An interview problem that I've gotten fairly often is, "Given a stream of elements, how do you get the median, or average, or sum of the elements in the stream?"
I've thought about this problem a lot and my naive implementation was to put the elements in a hashmap (dictionary) and then pass over the hashmap with whatever other function you need.
For example,
import typing
import sys
from collections import defaultdict
stream:list[int] = [1,2,3,4,5,6,7,8,9,10]
medium_stream: list[int] = [i for i in range(1000)]
large_stream: list[int] = [i for i in range(1000000)]
aggregate = defaultdict(int)
for element in medium_stream:
aggregate[element] += 1
# Small stream
print(aggregate)
print("Dict size:", sys.getsizeof(aggregate))
defaultdict(<class 'int'>, {1: 1, 2: 1, 3: 1, 4: 1, 5: 1, 6: 1, 7: 1, 8: 1, 9: 1, 10: 1})
Dict size: 360
# Medium stream
print("Dict size:", sys.getsizeof(aggregate))
Dict size: 36960
# Large stream
print("Dict size:", sys.getsizeof(aggregate))
Dict size 41943136 (41MB)
However, insert time into a dictionary is linear O(n)
, and the space complexity in memory it takes up also scales linearly with the amount of elements you're adding to the dictionary.
What do we do when we have a stream with more than a million elements, like we usually do in cases where we have a lot of log data?

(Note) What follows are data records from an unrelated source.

-- ==== Sys2Proof/Machine/Homes.lean ====
section
/-! DEFINITION. Home commands, page requests, migration, unmap and eviction, row retirement (spec/03_translation_tiers.md R56 to R77) and
leases at their homes (spec/02_address_spaces.md R53 to R55). -/

namespace Sys2Proof.Machine

/-! ## A function's partition and rings (R47, R64, R66, R67, R383, R387) -/

/-- The packages of a function's die mask, in ascending ID: logical index k is the k-th. -/
def Fn.members (f : Fn) : List Nat := (List.range 144).filter fun p => f.fpart.extractLsb' (4 * p) 4 != 0#4

/-- R47: the package the home map names for a member of the mask. -/
def Fn.phys (f : Fn) (p : Nat) : Nat := match f.hmap.find? fun x => x.1 == p with | some x => x.2 | none => p

def Fn.pkgs (f : Fn) : List Nat := f.members.map f.phys

/-- A function's dies: logical package, package, die, in slot order. -/
def Fn.dies (f : Fn) : List (Nat × Nat × Nat) :=
  f.members.zipIdx.flatMap fun p => ((List.range 4).filter fun d => f.fpart.getLsbD (4 * p.1 + d)).map fun d => (p.2, f.phys p.1, d)

def Fn.logical (f : Fn) (pkg : Nat) : Nat := match f.dies.find? fun d => d.2.1 == pkg with | some d => d.1 | none => 0

/-- IA and log2 of a ring register. -/
def ringIa (v : W64) : Nat := (v.extractLsb' 12 44).toNat * 4096
def ringLog (v : W64) : Nat := (v.extractLsb' 0 5).toNat

/-- R383: a ring has 2^4 to 2^16 entries; a register that gives another size, as at reset, gives no ring. DESIGN CHOICE (log entry 111). -/
def ringOn (v : W64) : Bool := decide (4 ≤ ringLog v) && decide (ringLog v ≤ 16)

/-- A record at the producer index of a ring; none where it is full, or gives no ring. One whose slot has no frame is lost, and the index
goes on. Log entries 94, 111. -/
def State.ringPut (s : State) (fn : Nat) (reg pi ci : W64) (ws : List W64) : Option State :=
  let n := ringLog reg
  if ringOn reg && decide (pi.toNat - ci.toNat < 2 ^ n) then
    some ((s.devWrite fn (ringIa reg + 32 * (pi.toNat % 2 ^ n)) (bytesOf ws)).getD s)
  else none

/-- Page-request records posted in order while there is room (R67). -/
def State.prqFlush (s : State) (n fn : Nat) : State :=
  match n with
  | 0 => s
  | k + 1 => match s.fn? fn with
    | none => s
    | some f => match f.prqWait with
      | [] => s
      | ws :: rest => match s.ringPut fn f.prq f.prqpi f.prqci ws with
        | some t => (t.modFn fn fun f => { f with prqpi := f.prqpi + 1, prqWait := rest }).prqFlush k fn
        | none => s

def State.prqPost (s : State) (fn : Nat) (ws : List W64) : State :=
  (s.modFn fn fun f => { f with prqWait := f.prqWait ++ [ws] }).prqFlush 65537 fn

/-- Completion records, likewise (R66). DESIGN CHOICE (log entry 104): the spec lets the records of the page-request ring wait for space, and
says nothing of a full completion ring. -/
def State.hccFlush (s : State) (n fn : Nat) : State :=
  match n with
  | 0 => s
  | k + 1 => match s.fn? fn with
    | none => s
    | some f => match f.hccWait with
      | [] => s
      | ws :: rest => match s.ringPut fn f.hcc f.hccpi f.hccci ws with
        | some t => (t.modFn fn fun f => { f with hccpi := f.hccpi + 1, hccWait := rest }).hccFlush k fn
        | none => s

/-- R66: the completion record of a command. -/
def State.cmdEnd (s : State) (c : HomeCmd) (status count : Nat) (frame : W64) : State :=
  let ws := [c.tag, BitVec.ofNat 64 (status + count % 2 ^ 16 * 2 ^ 16), frame, 0]
  (s.modFn c.fn fun f => { f with hccWait := f.hccWait ++ [ws] }).hccFlush 65537 c.fn

/-! ## Frame words (R57, R59) -/

def frLoc (w : W64) : Nat := (w.extractLsb' 0 2).toNat
def frAddr (w : W64) : Nat := (w.extractLsb' 16 40).toNat * 2 ^ 16

/-- R57: the reserved bits of a frame word are zero. -/
def frRsvd (w : W64) : Bool := w.extractLsb' 3 13 != 0#13 || w.extractLsb' 56 8 != 0#8

/-- R59: a frame word's address for a page at a home: in its stack, in its package's CXL window, or a host address. -/
def State.frameOk (s : State) (h : HomeId) (w : W64) (ia : Nat) : Bool :=
  let a := frAddr w
  let cxl := match s.pkg? h.pkg with | some p => p.cxl | none => 0
  a % pageSize ia == 0
  && (match frLoc w with
    | 0 => a == 0
    | 1 => decide (a + pageSize ia ≤ 2 ^ 36)
    | 2 => decide (a + pageSize ia ≤ min cxl (2 ^ 42))
    | _ => true)

/-- The w0 of an entry. -/
def Entry.frame (e : Entry) : W64 := BitVec.ofNat 64 (e.loc + e.shr.toNat * 4 + e.faddr)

I came across this great post recently on ways to implement it above the naive implementation using the algorithm from the paper "distinct elements in streams" and comparing/contrasting to HyperLogLog.
The first example of using probabilites to reduce the problem space is clear and walked through in the blog post.
But HyperLogLog was not clear to me,so I wanted to walk through it.
In a stream of large elements, we can't count every single number. But what if there was a way to look at a simpler representation of that number and find out the probability that part of that number's representation was already in the dataset?
Our assumption for this: We are expecting the search space to be uniformly distributed and random.
Another way to represent numbers is in binary.
We can look at a number's binary representation. For example:
>>> bin(1)
'0b1' #1
``
bin(100)
'0b1100100' #1100100
And so on. If we can simplify each number down to two individual comonent parts, we can check more easily for patterns of those parts.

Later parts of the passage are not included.